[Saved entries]
= Beginning of Section =

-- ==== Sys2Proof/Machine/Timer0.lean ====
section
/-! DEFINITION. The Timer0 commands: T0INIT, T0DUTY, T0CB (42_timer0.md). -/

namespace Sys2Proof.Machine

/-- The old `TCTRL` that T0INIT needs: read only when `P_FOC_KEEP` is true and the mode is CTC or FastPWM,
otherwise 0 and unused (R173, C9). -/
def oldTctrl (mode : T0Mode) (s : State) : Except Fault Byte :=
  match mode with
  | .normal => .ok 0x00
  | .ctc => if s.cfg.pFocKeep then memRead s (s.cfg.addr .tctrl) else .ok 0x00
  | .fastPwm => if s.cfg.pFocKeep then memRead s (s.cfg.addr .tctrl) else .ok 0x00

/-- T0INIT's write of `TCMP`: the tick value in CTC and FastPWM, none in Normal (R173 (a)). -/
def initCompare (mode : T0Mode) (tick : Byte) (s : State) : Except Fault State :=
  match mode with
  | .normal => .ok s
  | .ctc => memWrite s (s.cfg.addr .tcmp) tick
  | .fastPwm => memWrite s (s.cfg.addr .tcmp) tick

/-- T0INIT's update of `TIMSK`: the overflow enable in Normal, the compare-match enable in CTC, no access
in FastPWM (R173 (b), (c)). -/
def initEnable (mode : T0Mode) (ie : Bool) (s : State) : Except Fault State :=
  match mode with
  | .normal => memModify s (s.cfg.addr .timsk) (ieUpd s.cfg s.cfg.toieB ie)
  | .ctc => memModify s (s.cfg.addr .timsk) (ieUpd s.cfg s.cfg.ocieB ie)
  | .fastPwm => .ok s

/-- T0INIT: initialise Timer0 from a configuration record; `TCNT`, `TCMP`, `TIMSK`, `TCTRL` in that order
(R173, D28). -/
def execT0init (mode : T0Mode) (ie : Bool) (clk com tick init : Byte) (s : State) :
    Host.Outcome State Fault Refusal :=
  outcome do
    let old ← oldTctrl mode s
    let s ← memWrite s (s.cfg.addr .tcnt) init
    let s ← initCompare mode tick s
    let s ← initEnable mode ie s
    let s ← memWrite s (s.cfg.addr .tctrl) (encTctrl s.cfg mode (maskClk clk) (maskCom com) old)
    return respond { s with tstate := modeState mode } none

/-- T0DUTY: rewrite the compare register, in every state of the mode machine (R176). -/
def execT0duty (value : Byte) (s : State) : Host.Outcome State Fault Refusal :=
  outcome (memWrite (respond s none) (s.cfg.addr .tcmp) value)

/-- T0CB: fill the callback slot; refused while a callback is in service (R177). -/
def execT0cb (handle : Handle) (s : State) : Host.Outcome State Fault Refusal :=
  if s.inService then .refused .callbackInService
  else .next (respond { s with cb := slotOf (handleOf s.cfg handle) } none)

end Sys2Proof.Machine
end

= End of Section =

## Task to complete
Copy, exactly and only, the lines above that begin with the one containing "def execT0duty (value" and finish with the one containing "service (R177). -/".

## Solution to the exercise
def execT0duty (value : Byte) (s : State) : Host.Outcome State Fault Refusal :=
  outcome (memWrite (respond s none) (s.cfg.addr .tcmp) value)

/-- T0CB: fill the callback slot; refused while a callback is in service (R177). -/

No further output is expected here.